Most of all, she has resisted creating a falsely rosy narrative around her stubborn love for her spouse. She tells their story without any subtle self-lionizing of her own difficult role as "the sole functioning adult" in their household.

"Lynette speaks the truth and she always has; she's not one for artifice," said Mary Beth. "So many people think they're supposed to be perfect and they hide anything that isn't. Lynette is willing to be vulnerable. She and Rob are authentic and that's their strength."

Lynette Lamb has read — and was left discouraged by — books by caretakers who were willing martyrs, or about stroke survivors who made complete recoveries, something that occurs in a mere 10% of cases. She notes the "American mania for happy endings" doesn't reflect the hard truth facing many diagnoses, like theirs.

"In the first few years, I had my elevator speech for when people asked, 'How are you doing? How's Rob?' The book is my longer answer to that question," she said.

Recognizing loss

Since self-publishing "Strokeland," Lamb has begun to speak to civic forums, book clubs and church groups. She's touched a nerve with audiences who are ready to hear a raw take on caregiving and her family's nuanced survival story.

While Lamb and her husband are living a life they could never have imagined, they have found their rhythm and created their traditions. While Lamb notes that some people find their annual Strokeversary to be morbid, she thinks it suits them.

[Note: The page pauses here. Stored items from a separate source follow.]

-- ==== Sys2Proof/Machine/Trace.lean ====
section
/-!
DEFINITION. Event counters, trace records and freezes (R363 to R365, R368, R369).
-/
namespace Sys2Proof.Machine

/-- The agent that a path of a wave is (R310). -/
def agentOf (s : State) (wk : Nat) (w : Wave) (eid : Nat) : Agent :=
  { core := w.coreN, wk := wk, eid := eid, pasid := w.pasid, crew := w.crew,
    fn := ((s.crew w.crew).map (·.fn)).getD 0, stkidx := w.stkidx.toNat, hm := w.hmode }

def Th.agent (t : Th) : Agent := { agentOf t.s t.wk t.w t.p.eid with obs := t.p.obs }

/-- Is the context's recording on the core frozen (R368)? -/
def frozen (s : State) (pasid core : Nat) : Bool := (s.dbgReg pasid core 0x161).getLsbD 31

/-- Count `n` of event `code` on a core for a context; `hm`: the event's wave is in handler mode (R369). -/
def State.countAt (s : State) (pasid core : Nat) (hm : Bool) (code n : Nat) : State :=
  if n = 0 || frozen s pasid core then s
  else (List.range 4).foldl (fun s k =>
    let sel := s.dbgReg pasid core (0x170 + k)
    if sel.getLsbD 63 && fld sel 7 0 == code && (!hm || sel.getLsbD 62) then
      s.setDbgReg pasid core (0x174 + k) (s.dbgReg pasid core (0x174 + k) + BitVec.ofNat 64 n)
    else s) s

/-- Count an event attributed to a wave. (DESIGN CHOICE; log 29) -/
def State.count (s : State) (w : Wave) (code n : Nat) : State := s.countAt w.pasid w.coreN w.hmode code n

/-- Count dropped accesses on SPDROP (R254). (DEDUCED; log 30) -/
def State.spdrop (s : State) (pasid n : Nat) : State :=
  if n = 0 then s else s.setCtxReg pasid 0x131 (s.ctxReg pasid 0x131 + BitVec.ofNat 64 n)

/-- The identity of a wave (R277). -/
def identOf (w : Wave) : BitVec 16 := BitVec.ofNat 16 (w.die * 2 ^ 13 + w.core * 2 ^ 7 + w.slot * 2)

/-- A path as trace records name it (R364). -/
def tracePath (s : State) (w : Wave) (p : Path) : TracePath :=
  { wid := w.wid, half := w.half, idx := p.idx, crew := ((s.crew w.crew).map (·.idx)).getD 0, ident := identOf w, mask := p.mask }

/-- Words 2 and 3 of a trace record (R364). -/
def traceWords (who : Option TracePath) (ty data : Nat) : List (BitVec 64) :=
  let b := data % 2 ^ 16 * 2 ^ 44 + ty * 2 ^ 36
  match who with
  | some x => [x.mask, BitVec.ofNat 64 (x.wid * 2 ^ 60 + b + (if x.half then 2 ^ 35 else 0) + x.idx * 2 ^ 32 +
      x.crew.toNat * 2 ^ 16 + x.ident.toNat)]
  | none => [0, BitVec.ofNat 64 b]

/-- The core as the agent that writes trace records of a context. -/
def traceAgent (s : State) (pasid core : Nat) : Agent :=
  { core := core, wk := 2 ^ 64, eid := 0, pasid := pasid, crew := 2 ^ 64, fn := s.fnOfDie (core / 48), stkidx := 0, hm := false }

/-- Write a trace record of type `ty` on a core for a context, about the path `who`. A record of a disabled type, one written
while recording is frozen and one that meets a translation cause are dropped and count on SPDROP (R364). -/
def State.traceRec (s : State) (pasid core : Nat) (who : Option TracePath) (ty data : Nat) (pia : BitVec 64) : State :=
  let ctl := s.dbgReg pasid core 0x161
  let log2n := fld ctl 20 16
  if !ctl.getLsbD ty || ctl.getLsbD 31 then s.spdrop pasid 1
  else if log2n < 4 || 20 < log2n then s
  else
    let wptr := fld ctl 63 32
    let va := BitVec.ofNat 64 (fld (s.dbgReg pasid core 0x160) 63 12 * 4096 + 32 * (wptr % 2 ^ log2n))
    match s.agentWrite (traceAgent s pasid core) va (([s.ptime, pia] ++ traceWords who ty data).flatMap two) 3000 with
    | (s, some _) => s.spdrop pasid 1
    | (s, none) => s.setDbgReg pasid core 0x161 (setFld ctl 63 32 ((wptr + 1) % 2 ^ 32))

/-- As `traceRec`, about a path of a wave. -/
def State.trace (s : State) (pasid core : Nat) (who : Option (Wave × Path)) (ty data : Nat) (pia : BitVec 64) : State :=
  s.traceRec pasid core (who.map fun x => tracePath s x.1 x.2) ty data pia

/-- A trace record about a path at its own core. -/
def Th.trace (t : Th) (ty data : Nat) (pia : BitVec 64) : Th :=
  { t with s := t.s.trace t.w.pasid t.w.coreN (some (t.w, t.p)) ty data pia }

/-- A freezing event of code `code` (1 to 4 system class, 5 data class) for a context on a core (R368). -/
def State.freeze (s : State) (pasid core code : Nat) : State :=
  let ctl := s.dbgReg pasid core 0x161
  if ctl.getLsbD 31 || !(if code = 5 then ctl.getLsbD 29 else ctl.getLsbD 30) then s
  else
    let s := (s.trace pasid core none 9 code 0).flushCore core
    s.setDbgReg pasid core 0x161 (setBit (s.dbgReg pasid core 0x161) 31 true)

/-- The contexts and cores whose trace, counter and histogram registers are not all at reset: 512 × PASID + core (R363). -/
def State.traced (s : State) : List Nat := uniq (s.dbg.map fun x => x.1 / 4096)

/-- A freezing event for the contexts and cores that `q` picks (R368). -/
def State.freezeAll (s : State) (q : Nat → Nat → Bool) (code : Nat) : State :=
  (s.traced.filter fun k => q (k / 512) (k % 512)).foldl (fun s k => s.freeze (k / 512) (k % 512) code) s

/-- A freezing event on every core of the listed dies, for every context (R368). -/
def State.freezeDies (s : State) (dies : List Nat) (code : Nat) : State := s.freezeAll (fun _ core => dies.contains (core / 48)) code

/-- A freezing event of a context, on every core (R368). -/
def State.freezeCtx (s : State) (pasid code : Nat) : State := s.freezeAll (fun p _ => p == pasid) code

/-- Store a list of elements; a word lost in a merge freezes recording on the die (R235, R368). -/
def State.storeAll (s : State) (g : Agent) (els : List StEl) (relSy nl1 : Bool) : State :=
  let s' := s.storeEls g els relSy nl1
  if losesWord s g els then s'.freezeDies [g.die] 1 else s'

end Sys2Proof.Machine
end

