/-- The word of a place as its home or its scratchpad holds it. -/
def homeWord (s : State) (g : Agent) : Loc → RWord 32
  | .ls o => (crewScr s g.crew).word (o / 4)
  | .dsc o => (s.dscMem g.pasid g.die).word (o / 4)
  | .mem _ pa m =>
    if s.away m then poisonBlk.word 0
    else match s.staged m with
      | some q => (q.apply (s.ms.phys.blk m.home)).word (pa % 64 / 4)
      | none => s.ms.phys.word (16 * m.home + pa % 64 / 4)

/-- Word `i` of a commit on a replicated page: the lock step begins, and the home copy takes the word with the update step
(R321). -/
def State.stageWord (s : State) (g : Agent) (m : MemAt) (i : Nat) (x : RWord 32) : State :=
  let mask : BitVec 64 := BitVec.ofNat 64 (15 * 2 ^ (4 * i))
  let all : BitVec 512 := BitVec.ofNat 512 ((2 ^ 32 - 1) * 2 ^ (32 * i))
  let data : BitVec 512 := BitVec.ofNat 512 (x.v.toNat * 2 ^ (32 * i))
  match s.staged m with
  | some q => s.putStore { q with mask := q.mask ||| mask, data := (q.data &&& ~~~all) ||| data, poison := setBit q.poison i (bad x) }
  | none =>
    let n := s.ms.nextSid
    let s := s.storeBlk g none m mask data (setBit 0 i (bad x)) rawPair false
    match s.findStore n with
    | some q => s.putStore { q with stage := .locking, wait := s.replicas m.hdie }
    | none => s

/-- Write the word of a place at its home; the block becomes RAW and 127 (R55). On a replicated page the write commits in two
steps, and replicas on dies that are offline miss it (R321). -/
def putHomeWord (s : State) (g : Agent) (x : RWord 32) : Loc → State
  | .ls o => s.modScr g.crew fun m => (m.putWord (o / 4) x).putPair (o / 64) rawPair
  | .dsc o => s.setDsc g.pasid g.die (((s.dscMem g.pasid g.die).putWord (o / 4) x).putPair (o / 64) rawPair)
  | .mem _ pa m =>
    if m.rep && s.replicas m.hdie != 0 then s.stageWord g m (pa % 64 / 4) x
    else
      let s := { s with ms := { s.ms with phys := (s.ms.phys.putWord (16 * m.home + pa % 64 / 4) x).putPair m.home rawPair } }
      if m.rep then ((s.partDies (s.fnOfDie m.hdie)).filter fun e => e != m.hdie && !s.online e).foldl (fun s e => s.missed e m.home) s
      else s

/-- Writes of `g` have been performed at the homes of the places: other copies are invalidated (R319). -/
def State.announced (s : State) (g : Agent) (ls : List Loc) : State :=
  (distinctBlks ls).foldl (fun s l => match l with
    | .mem _ _ m => if m.rep then s else s.announce g m.home
    | _ => s) s

/-- The new value of an atomic (R239): `c` is the operand or the compared value, `d` the new value of .cas. -/
def atomNew (sub ty : Nat) (old c d : Nat) : Nat :=
  let w := tyW ty
  let sgn := tySigned ty
  match sub with
  | 0 => (old + c) % 2 ^ w
  | 1 => if rdInt sgn w c < rdInt sgn w old then c else old
  | 2 => if rdInt sgn w old < rdInt sgn w c then c else old
  | 3 => old &&& c
  | 4 => old ||| c
  | 5 => old ^^^ c
  | 6 => c
  | 7 => if old = c then d else old
  | _ => roundFp 11 { rm := 0, sat := false, st := 0 } (FV.add false (decodeF 11 old) (decodeF 11 c))

/-- An atomic of one lane: its operands and whether they hold poison. -/
structure AtomIn where
  c      : Nat
  d      : Nat
  poison : Bool

/-- The atomics of a list of lanes, one after another: the state, the old value of each performed lane and the lanes
whose word failed its check (R239). A poisoned operand poisons the memory word and the destination (R41, R235). -/
def atomLanes (g : Agent) (sub ty : Nat) (opnd : Nat → AtomIn) :
    State → List Placed → State × List (Nat × Nat × Bool) × List Nat
  | s, [] => (s, [], [])
  | s, x :: rest =>
    let ls := (pieces s g x.lane x.loc (tyW ty / 8)).map (·.1)
    let ws := ls.map (homeWord s g)
    let old := ws.foldr (fun w a => w.v.toNat + 2 ^ 32 * a) 0
    if ws.any Machine.bad then
      let r := atomLanes g sub ty opnd s rest
      (r.1, (x.lane, old, true) :: r.2.1, r.2.2)
    else if !ws.all sound then
      let r := atomLanes g sub ty opnd s rest
      (r.1, r.2.1, x.lane :: r.2.2)
    else
      let i := opnd x.lane
      let new := atomNew sub ty old i.c i.d
      let put (s : State) (y : Nat × Loc) : State :=
        putHomeWord s g (mkP i.poison (BitVec.ofNat 32 (new / 2 ^ (32 * y.1)))) y.2
      let s := ((List.range ls.length).zip ls).foldl put s
      let r := atomLanes g sub ty opnd s rest
      (r.1, (x.lane, old, i.poison) :: r.2.1, r.2.2)

/-- How many lanes name the address of an earlier lane (R369). -/
def sameAddr (l : List Placed) : Nat := l.length - (uniq (l.map (·.loc))).length

/-- What an atomic asks: the STK and DSC apertures take none (R225). -/
def atomAcc (op : Nat) (f : Fields) : Acc :=
  { op := op, n := tyBytes f, align := tyBytes f, rule := { noStk := true, noDsc := true },
    nd := { r := true, w := true, a := true } }

/-- Must the atomic wait: for its release, for its core's stores to its blocks, or for a commit (R315, R318, R321)? -/
def atomWaits (t : Th) (f : Fields) (ls : List Loc) : Bool :=
  relWaits t f || anyPending t.s t.agent ls ||
    ls.any fun l => match l with | .mem _ _ m => t.s.committing m.home | _ => false

/-- Perform an atomic and write the old values; lanes whose word failed its check twice raise RESIDUE_CHECK after the
others have been performed (R239). (DEDUCED; log 21) -/
def atomRun (t : Th) (f : Fields) (a : Acc) (placed : List Placed) (data : Nat → List Src)
    (write : Th → Nat × Nat × Bool → Th) : Res :=
  checkPlaced t a placed data fun t =>
    let ls := placed.map (·.loc)
    if anyAway t.s (stallStart t) true ls then replicaWait t
    else if atomWaits t f ls then .hold t
    else captured t ls fun t =>
      let opnd (L : Nat) : AtomIn :=
        let d := data L
        { c := (d.headD noSrc).v, d := (d.getD 1 noSrc).v, poison := d.any (·.bad) }
      let r := atomLanes t.agent f.sub.toNat f.ty.toNat opnd t.s placed
      let t := ((({ t with s := r.1.announced t.agent ls } : Th).made t.s.ms.nextSid).observe ls).acquires f
      if r.2.2.isEmpty then
        let s := ((t.s.count t.w 0x08 placed.length).count t.w 0x09 (sameAddr placed)).count t.w 0x0C
          (scrExtra (placed.map fun x => (x.loc, a.n)))
        .done (r.2.1.foldl write { t with s := s })
      else
        let failed := shownLanes a.c r.2.2
        let t := if placed.length = 1 then t else r.2.1.foldl write t
        let s := (lanesOf failed).foldl (fun s L => s.countHist (histLane (4 * t.w.coreN + t.w.slot / 16) L) 1) t.s
        .trap { t with s := s } { cause := cResidue, lanes := failed }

"Our family is accustomed to ambivalent anniversaries. We adopted our daughters from China and we celebrate what adoptive families call Gotcha Days. As the girls have gotten older, they recognize — and we do, too — that adoption is not all happiness. As toddlers, they were wrenched out of the only culture they knew," she said.

While nothing could prepare a family for the upheaval of life after such a profound medical event, Lamb believes their adoption experience laid the groundwork for what came next in ways they never could have anticipated.

"Every July, we celebrate the fact that Rob is with us, and is better, but we also recognize the loss that is part of the whole situation," she said. "In the book I say, we honor the happy fact that he still lives and loves among us."

Kevyn Burger is an award-winning Twin Cities writer and broadcaster.